Василист, видя теперь повсюду эти лубочные картины о войне, горько улыбался им, будто детским игрушкам. Он знал войну несколько по-иному. Ему ни разу не довелось увидать воинственных бород и усов генералов Гурко и Скобелева, но зато повидал он массу вшей, отвратительных болезней, грязи и вони разлагающегося людского мяса, брошенных по дорогам детей, беспризорного скота, пожарами охваченных деревень. Турки совсем не походили на лютых врагов. Это были такие же жалкие крестьяне, как и наши солдаты. На войне молодой казак столкнулся с картинами такого безобразного разврата, что ему думалось, он никогда уже не сможет назвать женщину своей женой. Рассказать об этом невозможно. Об этом трудно думать даже наедине. Как хорошо навсегда уйти от этого!
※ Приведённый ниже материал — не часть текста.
/-- R396, R401: installs the entry of a parcel from a stored copy: what the cadastre holds comes from the copy, the other
tables of hub memory stay. -/
def installEntry (s : State) (e : Nat × List Byte) (x : Parcel) : Parcel :=
  let b := e.2
  let gm := le b 32 16
  let quads := bitsSet (le b 8 8) 48
  let ten (t : Nat) : Tenancy :=
    let o := 64 + 16 * t
    { x.ten t with mailbox := le b o 1, sliceEnd := le b (o + 1) 1, slice := le b (o + 2) 2, maxExtend := le b (o + 4) 2 }
  let windows := x.regs.flatMap (fun r => r.2.window)
  let lots := (List.range 1024).filterMap (fun j =>
    let w := le b (512 + 4 * j) 4
    if windows.contains j then (tblGet x.lots j).map (fun l => (j, l))
    else if bit w 31 then
      some (j, ({ lot := w % 1024, classA := bit w 30, plan := bit w 29, owner := le b (4608 + j) 1 } : LotEnt))
    else none)
  { x with
    state := pstateOf (le b 2 1), running := le b 3 1, quads := quads
    granules := (bitsSet (le b 16 16) 128).map (fun g => (g / 16, g % 16, bit gm g))
    created := le b 56 8, tenancies := (List.range 8).map (fun t => (t, ten t)), lots := lots
    coreMap := quads.flatMap (quadCores s) }

/-- R401: the image that is installed from the stored copies; none when both are rejected. -/
def chooseCopy (okA okB : Bool) (s : State) : Option (List (Nat × List Byte)) :=
  let a := s.copyA
  let b := s.copyB
  if okA && okB then
    if a.generation == b.generation then (if a.image == b.image then some a.image else none)
    else if a.generation < b.generation then some b.image else some a.image
  else if okA then some a.image
  else if okB then some b.image
  else none

/-- R402: the lots that are zero-written on entering recovery. -/
def recoveryLots (okA okB : Bool) (s : State) : List Nat :=
  let lotsOf (b : List Byte) : List Nat := (List.range 1024).filterMap (fun j =>
    let w := le b (512 + 4 * j) 4
    if bit w 31 then some (w % 1024) else none)
  if !okA && !okB then List.range 744
  else
    let l := (s.copyA.image ++ s.copyB.image).flatMap (fun e => if le e.2 2 1 == 2 then lotsOf e.2 else [])
    (List.range 744).filter (fun k => l.contains k)

/-- R400, R402, R404: cadastre recovery begins: no parcel exists; the journals wait for restored parcels; the stored copies stay as
they are, a failed CRC included. -/
def enterRecovery (okA okB : Bool) (s : State) : State :=
  let s := (recoveryLots okA okB s).foldl (fun s l => zeroLot l s) s
  let s := { s with
    recovery := true
    copyA := { s.copyA with good := okA }, copyB := { s.copyB with good := okB }
    parcels := (s.parcels.filter (fun e => !e.2.journal.isEmpty)).map (fun e => (e.1, { journal := e.2.journal })) }
  stateEvent 3 1 (recordM evCadastre 2 (pay [(1, 1), (0, 1)]) s)

/-- R400, R401: the chosen image governs, and a copy that differs from it is rewritten, with its event. -/
def installImage (okA okB : Bool) (img : List (Nat × List Byte)) (s : State) : State :=
  let p' (p : Nat) : Parcel := match img.find? (fun e => e.1 == p) with
    | some e => installEntry s e (s.parcel p)
    | none => {}
  let s : State := { s with parcels := ((List.range 48).filter (fun p => img.any (fun e => e.1 == p))).map (fun p => (p, p' p)) }
  let g := max (if okA then s.copyA.generation else 0) (if okB then s.copyB.generation else 0)
  let note (same : Bool) (k : Nat) (s : State) : State :=
    if same then s else recordM evCadastre 2 (pay [(0, 1), (k, 1)]) s
  let sameA := okA && s.copyA.image == img && s.copyA.generation == g
  let sameB := okB && s.copyB.image == img && s.copyB.generation == g
  let s := note sameB 1 (note sameA 0 s)
  let s := { s with recovery := false, copyA := ⟨g, img, true⟩, copyB := ⟨g, img, true⟩ }
  if cadImage s == img then s else cad s

/-- R385, R399: the journalled commits of a parcel that have not been applied, in ascending group number. -/
def bootJournal (p : Nat) (s : State) : State :=
  let due := (s.parcel p).journal.filter (fun j => j.decision == some true && !j.applied)
  (sortBy (fun (a b : Journal) => decide (a.group < b.group)) due).foldl (fun s j => applyCommit p j.group j s) s

/-- R238, R413: what a parcel finds when the ZMP has started: its granules powered, and a slice of its tenancy. -/
def bootParcel (p : Nat) (s : State) : State :=
  let s := bootJournal p (powerGrans p s)
  let x := s.parcel p
  if x.running < 8 && x.work == .none then beginSlice p x.running s else s

/-- R401, R570, R572: the cadastre of step 7. -/
def bootCadastre (b : BootEnv) (s : State) : State :=
  if !s.power.bootKept then { s with parcels := [], copyA := {}, copyB := {}, recovery := false }
  else
    let okA := s.copyA.good && !b.badCopyA
    let okB := s.copyB.good && !b.badCopyB
    match chooseCopy okA okB s with
    | some img => let s := installImage okA okB img s; (liveParcels s).foldl (fun s p => bootParcel p s) s
    | none => enterRecovery okA okB s

/-- R435, R508, R572: step 7: READY. -/
def bootReady (b : BootEnv) (s : State) : State :=
  let s := bootCadastre b (bootStep 7 s)
  let s := bootStep 0 ((List.range 8).foldl (fun s k => portTo k .training s) s)
  let x := s.power.bootSet
  { s with
    store := { s.store with svn := if x.raises then max s.store.svn x.svn else s.store.svn }
    power := { s.power with ready := true, readyOnce := true, waitBoot := false } }

/-- R572: steps 5 to 7. -/
def bootEnd (b : BootEnv) (cores : List (Nat × Nat)) (s : State) : State := bootReady b (bootFence cores s)

/-- R574: whether the stacks are too hot for step 3. -/
def stacksHot (s : State) : Bool := (stackTemps s).any (fun t => decide (400 < t))

/-- R574: whether the compute dies are too hot for step 4. -/
def diesHot (s : State) : Bool :=
  (List.range 8).any (fun (d : Nat) => !(s.die d).lost && decide (380 < (s.die d).temp))

/-- A boot waits in a step for a temperature. -/
def bootWait (stage : Nat) (s : State) : State :=
  { s with power := { s.power with bootStage := stage, waitBoot := true } }

/-- R572, R574, R575: step 4, which a warm boot skips, and the steps after it. -/
def bootFrom4 (b : BootEnv) (s : State) : State :=
  if s.power.bootWarm then bootEnd b [] s
  else if diesHot s then bootWait 3 s
  else if b.hubFail then bootStop 4 (bootTest b s)
  else bootEnd b b.selfTest (bootTest b s)

/-- R572, R574: step 3 and the steps after it. -/
def bootFrom3 (b : BootEnv) (s : State) : State :=
  if stacksHot s then bootWait 2 s else bootFrom4 b (bootHbm b s)

/-- COLD_BOOT (R572 to R575): after PWR_GOOD the steps run to READY, as far as no temperature holds them and nothing stops
them. -/
def execColdBoot (b : BootEnv) (s : State) : Host.Outcome State Fault Refusal :=
  let w := s.power
  if !w.good || w.bootWarm || w.bootStage != 1 || w.stopped then .next s
  else match bootChoice b s with
    | none => fin (bootStop 2 (bootStep 2 s))
    | some x => fin (bootFrom3 b (bootVerify b x false s))

/-- BOOT_HBM_STEP (R574): step 3 begins once no stack reads above 100 °C. -/
def execBootHbmStep (b : BootEnv) (s : State) : Host.Outcome State Fault Refusal :=
  let w := s.power
  if !w.good || !w.waitBoot || w.bootStage != 2 || w.stopped then .next s else fin (bootFrom3 b s)

/-- BOOT_CORE_SELF_TEST (R574): step 4 begins once no compute die reads above 95 °C. -/
def execBootCoreSelfTest (b : BootEnv) (s : State) : Host.Outcome State Fault Refusal :=
  let w := s.power
  if !w.good || !w.waitBoot || w.bootStage != 3 || w.stopped then .next s else fin (bootFrom4 b s)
Казак тряхнул головой, словно просыпаясь. Огляделся по сторонам. Земля снова и снова переживала весеннее буйство. Густые цветущие ковыли покачивались от теплого ветерка. Волны бежали по ним, как по реке, и вдали степи походили на зеленое море. Берегов у земли и неба сейчас не было. На Бухарской стороне широко лежали синие леса. Где-то на глухой старице погагатывали гуси. Впервые после смутных и тягостных годов Василист видел землю такой радостной, широкой и ясной. В самом деле, как безмятежно голубели дали и тепло курчавились облака! Ядреный, свежий воздух слышно шевелил кровь, пьянил голову. Бесшабашное беспокойство овладело казаком. Веселое отчаяние захлестнуло его. Пусть то, что ушло, станет таким же безмятежным, как эти дали, а будущее таким же теплым, как облака! Рубануть бы вот этой саблей, размахнуться бы, рассечь бы на мелкие кусочки все, что было за эти годы, и разбросать по степи. Пусть расклюют и растащат все это серые стервятники! Василист тихо замурлыкал, покачиваясь на седле в такт песне:

Что грустишь, моя родная,

В черных траурных ножнях?

Он вдруг вовсю дал коню шенкеля. Конь всхрапнул от неожиданности и понесся взметывающейся рысью. Ветер подхватил казака, поднял его на воздух.

«Э, да что там!»

Ему захотелось ухать полной грудью, визжать по-мальчишечьи — ведь никто же не видит! Казак мчался по степи во весь дух. В ушах звенело от ветра. Из-под копыт даже при солнце летели искры. Привстав на стременах, он захотел увидать там, за синим окоемом, все, что с ним будет в жизни.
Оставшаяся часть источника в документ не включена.